Rainey Law has had the first case, but it expects to see more, where the apartment owner declared bankruptcy and the Official Assignee "disclaims the property as onerous property". In effect, it is abandoned and the body corporate takes it over to recoup some remediation costs.

Class action
Thorn is leading the class action against cladding manufacturer James Hardie on a "no fee, no win" basis supported by international litigation funders. The case involves homes, commercial buildings, schools, hospitals and others that were constructed with claddings such as James Hardie's Harditex, Monotek, and Titan Board.

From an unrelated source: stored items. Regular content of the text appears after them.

theorem form_1_3_21_b (op : BitVec 7) (a : Bool) (b : BitVec 3) (c : BitVec 21) : BitVec.extractLsb' (n := 32) 21 3 (op ++ bit a ++ b ++ c) = b := by
  repeat refine (field_high (by decide)).trans ?_
  refine (field_low (by decide)).trans ?_
  exact field_all

theorem form_1_3_21_c (op : BitVec 7) (a : Bool) (b : BitVec 3) (c : BitVec 21) : BitVec.extractLsb' (n := 32) 0 21 (op ++ bit a ++ b ++ c) = c := by
  refine (field_low (by decide)).trans ?_
  exact field_all

/-! ### Fields of 7, 7, 7, 2, 7, 2 bits -/

theorem form_7_7_2_7_2_op (op : BitVec 7) (a : BitVec 7) (b : BitVec 7) (c : BitVec 2) (d : BitVec 7) (e : BitVec 2) : BitVec.extractLsb' (n := 32) 25 7 (op ++ a ++ b ++ c ++ d ++ e) = op := by
  repeat refine (field_high (by decide)).trans ?_
  exact field_all

theorem form_7_7_2_7_2_a (op : BitVec 7) (a : BitVec 7) (b : BitVec 7) (c : BitVec 2) (d : BitVec 7) (e : BitVec 2) : BitVec.extractLsb' (n := 32) 18 7 (op ++ a ++ b ++ c ++ d ++ e) = a := by
  repeat refine (field_high (by decide)).trans ?_
  refine (field_low (by decide)).trans ?_
  exact field_all

theorem form_7_7_2_7_2_b (op : BitVec 7) (a : BitVec 7) (b : BitVec 7) (c : BitVec 2) (d : BitVec 7) (e : BitVec 2) : BitVec.extractLsb' (n := 32) 11 7 (op ++ a ++ b ++ c ++ d ++ e) = b := by
  repeat refine (field_high (by decide)).trans ?_
  refine (field_low (by decide)).trans ?_
  exact field_all

theorem form_7_7_2_7_2_c (op : BitVec 7) (a : BitVec 7) (b : BitVec 7) (c : BitVec 2) (d : BitVec 7) (e : BitVec 2) : BitVec.extractLsb' (n := 32) 9 2 (op ++ a ++ b ++ c ++ d ++ e) = c := by
  repeat refine (field_high (by decide)).trans ?_
  refine (field_low (by decide)).trans ?_
  exact field_all

theorem form_7_7_2_7_2_d (op : BitVec 7) (a : BitVec 7) (b : BitVec 7) (c : BitVec 2) (d : BitVec 7) (e : BitVec 2) : BitVec.extractLsb' (n := 32) 2 7 (op ++ a ++ b ++ c ++ d ++ e) = d := by
  repeat refine (field_high (by decide)).trans ?_
  refine (field_low (by decide)).trans ?_
  exact field_all

theorem form_7_7_2_7_2_e (op : BitVec 7) (a : BitVec 7) (b : BitVec 7) (c : BitVec 2) (d : BitVec 7) (e : BitVec 2) : BitVec.extractLsb' (n := 32) 0 2 (op ++ a ++ b ++ c ++ d ++ e) = e := by
  refine (field_low (by decide)).trans ?_
  exact field_all

/-! ### Fields of 7, 4, 21 bits -/

theorem form_4_21_op (op : BitVec 7) (a : BitVec 4) (b : BitVec 21) : BitVec.extractLsb' (n := 32) 25 7 (op ++ a ++ b) = op := by
  repeat refine (field_high (by decide)).trans ?_
  exact field_all

theorem form_4_21_a (op : BitVec 7) (a : BitVec 4) (b : BitVec 21) : BitVec.extractLsb' (n := 32) 21 4 (op ++ a ++ b) = a := by
  repeat refine (field_high (by decide)).trans ?_
  refine (field_low (by decide)).trans ?_
  exact field_all

theorem form_4_21_b (op : BitVec 7) (a : BitVec 4) (b : BitVec 21) : BitVec.extractLsb' (n := 32) 0 21 (op ++ a ++ b) = b := by
  refine (field_low (by decide)).trans ?_
  exact field_all

/-! ### Fields of 7, 8, 17 bits -/

theorem form_8_17_op (op : BitVec 7) (a : BitVec 8) (b : BitVec 17) : BitVec.extractLsb' (n := 32) 25 7 (op ++ a ++ b) = op := by
  repeat refine (field_high (by decide)).trans ?_
  exact field_all

theorem form_8_17_a (op : BitVec 7) (a : BitVec 8) (b : BitVec 17) : BitVec.extractLsb' (n := 32) 17 8 (op ++ a ++ b) = a := by
  repeat refine (field_high (by decide)).trans ?_
  refine (field_low (by decide)).trans ?_
  exact field_all

theorem form_8_17_b (op : BitVec 7) (a : BitVec 8) (b : BitVec 17) : BitVec.extractLsb' (n := 32) 0 17 (op ++ a ++ b) = b := by
  refine (field_low (by decide)).trans ?_
  exact field_all

/-! ### Fields of 7, 7, 7, 11 bits -/

theorem form_7_7_11_op (op : BitVec 7) (a : BitVec 7) (b : BitVec 7) (c : BitVec 11) : BitVec.extractLsb' (n := 32) 25 7 (op ++ a ++ b ++ c) = op := by
  repeat refine (field_high (by decide)).trans ?_
  exact field_all

theorem form_7_7_11_a (op : BitVec 7) (a : BitVec 7) (b : BitVec 7) (c : BitVec 11) : BitVec.extractLsb' (n := 32) 18 7 (op ++ a ++ b ++ c) = a := by
  repeat refine (field_high (by decide)).trans ?_
  refine (field_low (by decide)).trans ?_
  exact field_all

theorem form_7_7_11_b (op : BitVec 7) (a : BitVec 7) (b : BitVec 7) (c : BitVec 11) : BitVec.extractLsb' (n := 32) 11 7 (op ++ a ++ b ++ c) = b := by
  repeat refine (field_high (by decide)).trans ?_
  refine (field_low (by decide)).trans ?_
  exact field_all

theorem form_7_7_11_c (op : BitVec 7) (a : BitVec 7) (b : BitVec 7) (c : BitVec 11) : BitVec.extractLsb' (n := 32) 0 11 (op ++ a ++ b ++ c) = c := by
  refine (field_low (by decide)).trans ?_
  exact field_all

/-! ### Fields of 7, 4, 3, 7, 2, 7, 2 bits -/

theorem form_4_3_7_2_7_2_op (op : BitVec 7) (a : BitVec 4) (b : BitVec 3) (c : BitVec 7) (d : BitVec 2) (e : BitVec 7) (f : BitVec 2) : BitVec.extractLsb' (n := 32) 25 7 (op ++ a ++ b ++ c ++ d ++ e ++ f) = op := by
  repeat refine (field_high (by decide)).trans ?_
  exact field_all

theorem form_4_3_7_2_7_2_a (op : BitVec 7) (a : BitVec 4) (b : BitVec 3) (c : BitVec 7) (d : BitVec 2) (e : BitVec 7) (f : BitVec 2) : BitVec.extractLsb' (n := 32) 21 4 (op ++ a ++ b ++ c ++ d ++ e ++ f) = a := by
  repeat refine (field_high (by decide)).trans ?_
  refine (field_low (by decide)).trans ?_
  exact field_all

theorem form_4_3_7_2_7_2_b (op : BitVec 7) (a : BitVec 4) (b : BitVec 3) (c : BitVec 7) (d : BitVec 2) (e : BitVec 7) (f : BitVec 2) : BitVec.extractLsb' (n := 32) 18 3 (op ++ a ++ b ++ c ++ d ++ e ++ f) = b := by
  repeat refine (field_high (by decide)).trans ?_
  refine (field_low (by decide)).trans ?_
  exact field_all

theorem form_4_3_7_2_7_2_c (op : BitVec 7) (a : BitVec 4) (b : BitVec 3) (c : BitVec 7) (d : BitVec 2) (e : BitVec 7) (f : BitVec 2) : BitVec.extractLsb' (n := 32) 11 7 (op ++ a ++ b ++ c ++ d ++ e ++ f) = c := by
  repeat refine (field_high (by decide)).trans ?_
  refine (field_low (by decide)).trans ?_
  exact field_all

theorem form_4_3_7_2_7_2_d (op : BitVec 7) (a : BitVec 4) (b : BitVec 3) (c : BitVec 7) (d : BitVec 2) (e : BitVec 7) (f : BitVec 2) : BitVec.extractLsb' (n := 32) 9 2 (op ++ a ++ b ++ c ++ d ++ e ++ f) = d := by
  repeat refine (field_high (by decide)).trans ?_
  refine (field_low (by decide)).trans ?_
  exact field_all

theorem form_4_3_7_2_7_2_e (op : BitVec 7) (a : BitVec 4) (b : BitVec 3) (c : BitVec 7) (d : BitVec 2) (e : BitVec 7) (f : BitVec 2) : BitVec.extractLsb' (n := 32) 2 7 (op ++ a ++ b ++ c ++ d ++ e ++ f) = e := by
  repeat refine (field_high (by decide)).trans ?_
  refine (field_low (by decide)).trans ?_
  exact field_all

theorem form_4_3_7_2_7_2_f (op : BitVec 7) (a : BitVec 4) (b : BitVec 3) (c : BitVec 7) (d : BitVec 2) (e : BitVec 7) (f : BitVec 2) : BitVec.extractLsb' (n := 32) 0 2 (op ++ a ++ b ++ c ++ d ++ e ++ f) = f := by
  refine (field_low (by decide)).trans ?_
  exact field_all

/-! ### Fields of 7, 4, 3, 7, 11 bits -/

theorem form_4_3_7_11_op (op : BitVec 7) (a : BitVec 4) (b : BitVec 3) (c : BitVec 7) (d : BitVec 11) : BitVec.extractLsb' (n := 32) 25 7 (op ++ a ++ b ++ c ++ d) = op := by
  repeat refine (field_high (by decide)).trans ?_
  exact field_all

theorem form_4_3_7_11_a (op : BitVec 7) (a : BitVec 4) (b : BitVec 3) (c : BitVec 7) (d : BitVec 11) : BitVec.extractLsb' (n := 32) 21 4 (op ++ a ++ b ++ c ++ d) = a := by
  repeat refine (field_high (by decide)).trans ?_
  refine (field_low (by decide)).trans ?_
  exact field_all

theorem form_4_3_7_11_b (op : BitVec 7) (a : BitVec 4) (b : BitVec 3) (c : BitVec 7) (d : BitVec 11) : BitVec.extractLsb' (n := 32) 18 3 (op ++ a ++ b ++ c ++ d) = b := by
  repeat refine (field_high (by decide)).trans ?_
  refine (field_low (by decide)).trans ?_
  exact field_all

theorem form_4_3_7_11_c (op : BitVec 7) (a : BitVec 4) (b : BitVec 3) (c : BitVec 7) (d : BitVec 11) : BitVec.extractLsb' (n := 32) 11 7 (op ++ a ++ b ++ c ++ d) = c := by
  repeat refine (field_high (by decide)).trans ?_
  refine (field_low (by decide)).trans ?_
  exact field_all

theorem form_4_3_7_11_d (op : BitVec 7) (a : BitVec 4) (b : BitVec 3) (c : BitVec 7) (d : BitVec 11) : BitVec.extractLsb' (n := 32) 0 11 (op ++ a ++ b ++ c ++ d) = d := by
  refine (field_low (by decide)).trans ?_
  exact field_all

She says ASX-listed James Hardie tried to argue that there was a 10-year limitation under the Building Act. But Thorn says that only covers the building work, not the products.

The $200 million class action involves more than 360 buildings and 1000 property owners.

The human cost
Thorn says at least two of her clients have taken their own lives. Others have gone bankrupt and many more are living in homes that are severely impacting their health.

In 2009 academics working in the field of public health at the University of Otago in Wellington estimated that the physical and mental health costs associated with leaky buildings was $26 million a year.

Rainey remembers attending meetings in apartment buildings with mostly older apartment owners who appeared to go downhill physically and mentally over the years that the case ran on. "It is heartbreaking."

Ball knows of tradespeople involved in building the leaky buildings who have committed suicide or lost life savings.

One tradesman who was the "last man standing" for a Whangaparaoa home owner had to pay around $60,000 on a job that he would have earned around $3000 for his portion of the work. It crushed him financially.